BEGIN Extracted data

-- ==== Sys2Proof/Machine/Branch.lean ====
section
/-! DEFINITION. The meanings of the relative jumps (46_branch.md R160 and R161): each binds its operation kind, immediates and extra steps (40_sequencer.md R83, R85) and issues it. -/

namespace Sys2Proof.Machine

/-- JR e8, opcode 0x18 (R160). -/
def execJr_e8 (e8 : Byte) (s : State) : Outcome := issue (.jr e8) [e8] 2 s

/-- JR NZ,e8, opcode 0x20 (R161). -/
def execJrNZ_e8 (e8 : Byte) (s : State) : Outcome := issue (.jrcc .nz e8) [e8] 1 s

/-- JR Z,e8, opcode 0x28 (R161). -/
def execJrZ_e8 (e8 : Byte) (s : State) : Outcome := issue (.jrcc .z e8) [e8] 1 s

/-- JR NC,e8, opcode 0x30 (R161). -/
def execJrNC_e8 (e8 : Byte) (s : State) : Outcome := issue (.jrcc .nc e8) [e8] 1 s

/-- JR C,e8, opcode 0x38 (R161). -/
def execJrC_e8 (e8 : Byte) (s : State) : Outcome := issue (.jrcc .c e8) [e8] 1 s

end Sys2Proof.Machine
end

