-- ==== Sys2Proof/Machine/Rotate.lean ====
section
/-! DEFINITION. The meanings of the accumulator rotates (42_rotate.md R133 and R134): each binds its operation kind, immediates and extra steps (40_sequencer.md R83, R85) and issues it. -/

namespace Sys2Proof.Machine

/-- RLCA, opcode 0x07 (R133). -/
def execRlca (s : State) : Outcome := issue (.rotateFast .left) [] 0 s

/-- RRCA, opcode 0x0F (R134). -/
def execRrca (s : State) : Outcome := issue (.rotateFast .right) [] 0 s

end Sys2Proof.Machine
end

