-- ==== Sys2Proof/Safety.lean ====
section
/-! DEFINITION. What statements are written in: frames (what a step leaves unchanged), completion, operand values, and the invariants of the machine. -/

namespace Sys2Proof.Machine

/-! ### Registers by name, and frames -/

/-- The byte registers of 10_state.md R20, R21, R28. -/
inductive Reg where
  | a | f | b | c | d | e | h | l | sph | spl
  deriving DecidableEq, Repr

/-- The byte a register holds. -/
def regValue : Reg → State → Byte
  | .a, s => s.a
  | .f, s => s.f
  | .b, s => s.b
  | .c, s => s.c
  | .d, s => s.d
  | .e, s => s.e
  | .h, s => s.h
  | .l, s => s.l
  | .sph, s => s.sph
  | .spl, s => s.spl

/-- The two registers of a pair, high byte first (R24). -/
def pairRegs : Pair → List Reg
  | .bc => [.b, .c]
  | .de => [.d, .e]
  | .hl => [.h, .l]
  | .sp => [.sph, .spl]

/-- Every byte register outside `rs` is unchanged, F among them unless named. -/
def KeepsRegsBut (rs : List Reg) (s t : State) : Prop :=
  ∀ r : Reg, r ∉ rs → regValue r t = regValue r s

/-- Every flag outside `fs` is unchanged, and so are the four bits of F that hold no flag. -/
def KeepsFlagsBut (fs : List Flag) (s t : State) : Prop :=
  (∀ fl : Flag, fl ∉ fs → getFlag fl t = getFlag fl s) ∧ t.f &&& 0x0F = s.f &&& 0x0F

/-- Every byte of the storage reads as before. -/
def KeepsMemory (s t : State) : Prop := ∀ a : Nat, t.mem.read a = s.mem.read a

/-- Every byte of the storage but the one at `w` reads as before. -/
def KeepsMemoryBut (w : Nat) (s t : State) : Prop := ∀ a : Nat, a ≠ w → t.mem.read a = s.mem.read a

/-- The fault register, the debug view, the size of the storage and the host's side are unchanged. -/
def KeepsControl (s t : State) : Prop :=
  t.fault = s.fault ∧ t.view = s.view ∧ t.memSize = s.memSize ∧ t.mode = s.mode ∧ t.host = s.host

/-- The instruction has run to completion in `n` steps (60_exceptions.md R163): the command's result says so, the in-flight record
reports completion, and the control state is unchanged. -/
def CompletedIn (n : Nat) (s t : State) : Prop :=
  t.result = some (.completed n) ∧ (∃ f, t.inflight = some f ∧ f.done = true) ∧ KeepsControl s t

/-- An instruction that stores nothing and leaves PC at `pc_post`: completion in `n` steps, storage and PC unchanged. -/
def CompletedNoStore (n : Nat) (s t : State) : Prop :=
  CompletedIn n s t ∧ t.pc = s.pc ∧ KeepsMemory s t

/-- The four flags after an instruction. -/
def FlagsAre (z n h c : Bool) (t : State) : Prop :=
  getFlag .z t = z ∧ getFlag .n t = n ∧ getFlag .h t = h ∧ getFlag .c t = c

/-- The frame of an ALU instruction (41_alu8.md R94): at most A and the four flags change, in `n` steps. -/
def AluFrame (n : Nat) (s t : State) : Prop :=
  KeepsRegsBut [.a, .f] s t ∧ KeepsFlagsBut [.z, .n, .h, .c] s t ∧ CompletedNoStore n s t

/-- The opcode with these operand bytes decodes to an instruction that, issued in Hand mode, is put in flight as this operation with these
immediates and extra steps, and no step has run (40_sequencer.md R88). -/
def BindsTo (o : Byte) (operands : List Byte) (op : Op) (extra : Nat) : Prop :=
  ∀ s : State, s.mode = .hand →
    exec (decodeOpcode o operands) s =
      .next { s with inflight := some (startInFlight op operands extra), result := some (.decoded s.view) }

/-! ### Operands -/

/-- An operand of an instruction as its rule names it: a register, the byte a pair points at, an immediate byte. -/
inductive Operand where
  | reg (r : Reg)
  | at (p : Pair)
  | imm (v : Byte)
  deriving DecidableEq, Repr

/-- The operand's value in a state. -/
def Operand.value : Operand → State → Byte
  | .reg r, s => regValue r s
  | .at p, s => s.mem.read (readPair p s).toNat
  | .imm v, _ => v

/-- The operand's access, if it is one, is inside the storage (20_memory.md R43). -/
def Operand.inRange : Operand → State → Prop
  | .reg _, _ => True
  | .at p, s => (readPair p s).toNat < s.memSize
  | .imm _, _ => True

/-! ### Bytes in memory -/

/-- The three bytes at PC and the two addresses after it, modulo 2^16. -/
def bytesAtPc (s : State) : List Byte :=
  [s.mem.read s.pc.toNat, s.mem.read (s.pc + 1).toNat, s.mem.read (s.pc + 2).toNat]

/-- `n` further bytes of the instruction stream are inside the storage. -/
def fetchInRange (s : State) : Nat → Prop
  | 0 => s.pc.toNat < s.memSize
  | n + 1 => fetchInRange s n ∧ (s.pc + BitVec.ofNat 16 (n + 1)).toNat < s.memSize

/-! ### Commands repeated -/

/-- `STEP` issued `n` times. -/
def stepTimes : Nat → State → State
  | 0, s => s
  | n + 1, s => stepTimes n (stepCommand s)

/-- CYCLE would be accepted: no fault, no incomplete instruction (40_sequencer.md R88). -/
def State.accepts (s : State) : Prop := s.fault = none ∧ s.busy = false

/-! ### Invariants -/

/-- The storage is in its canonical form. -/
def MemInv (s : State) : Prop := s.mem.wf = true

/-- Bits 3..0 of F read as 0 (10_state.md R30). -/
def FlagInv (s : State) : Prop := s.f &&& 0x0F = 0

/-- No opcode reaches these operation kinds (42_rotate.md R135, 45_stack.md R155). -/
def Op.reachable : Op → Bool
  | .rotateNormal _ _ => false
  | .push _ => false
  | .pop _ => false
  | .increase _ => true
  | .decrease _ => true
  | .rotateFast _ => true
  | .load _ _ => true
  | .alu _ _ => true
  | .inc16 _ => true
  | .dec16 _ => true
  | .load16 _ _ => true
  | .jr _ => true
  | .jrcc _ _ => true

/-- The operation kinds with two own steps among those an opcode reaches (40_sequencer.md R83). -/
def Op.twoSteps : Op → Bool
  | .inc16 _ => true
  | .dec16 _ => true
  | .jrcc _ _ => true
  | .increase _ => false
  | .decrease _ => false
  | .rotateFast _ => false
  | .rotateNormal _ _ => false
  | .load _ _ => false
  | .alu _ _ => false
  | .load16 _ _ => false
  | .push _ => true
  | .pop _ => true
  | .jr _ => false

/-- An in-flight record as the sequencer makes it (10_state.md R35, 40_sequencer.md R84, R85): a reachable operation, at most two extra
steps, own steps only after the extra steps, at most one own step run before completion and then only of a two-step kind. -/
def InFlight.sound (f : InFlight) : Prop :=
  f.op.reachable = true ∧ f.extraLeft ≤ 2 ∧ (0 < f.k → f.extraLeft = 0) ∧
    (f.done = true → 1 ≤ f.k ∧ f.k ≤ 2) ∧
    (f.done = false → f.k = 0 ∨ (f.k = 1 ∧ f.op.twoSteps = true))

/-- The sequencer's state hangs together: a fault leaves nothing in flight (60_exceptions.md R165, R166), the in-flight record is sound and
the debug view shows its bytes (R181), and the view shows as many bytes as it counts, the count of R69. -/
def SequencerInv (s : State) : Prop :=
  (s.fault ≠ none → s.inflight = none) ∧
  (∀ f, s.inflight = some f → f.sound ∧ ∃ v, s.view = some v ∧ v.bytes = f.imm) ∧
  (∀ v, s.view = some v → v.count = argumentCount v.opcode ∧ v.bytes.length = v.count)

end Sys2Proof.Machine
end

END Extracted data

> _Task_: The lines sought are those in the data above that include the string "meanings"; copy each one.

> _Your solution_:
/-! DEFINITION. The meanings of the relative jumps (46_branch.md R160 and R161): each binds its operation kind, immediates and extra steps (40_sequencer.md R83, R85) and issues it. -/
/-! DEFINITION. The meanings of the accumulator rotates (42_rotate.md R133 and R134): each binds its operation kind, immediates and extra steps (40_sequencer.md R83, R85) and issues it. -/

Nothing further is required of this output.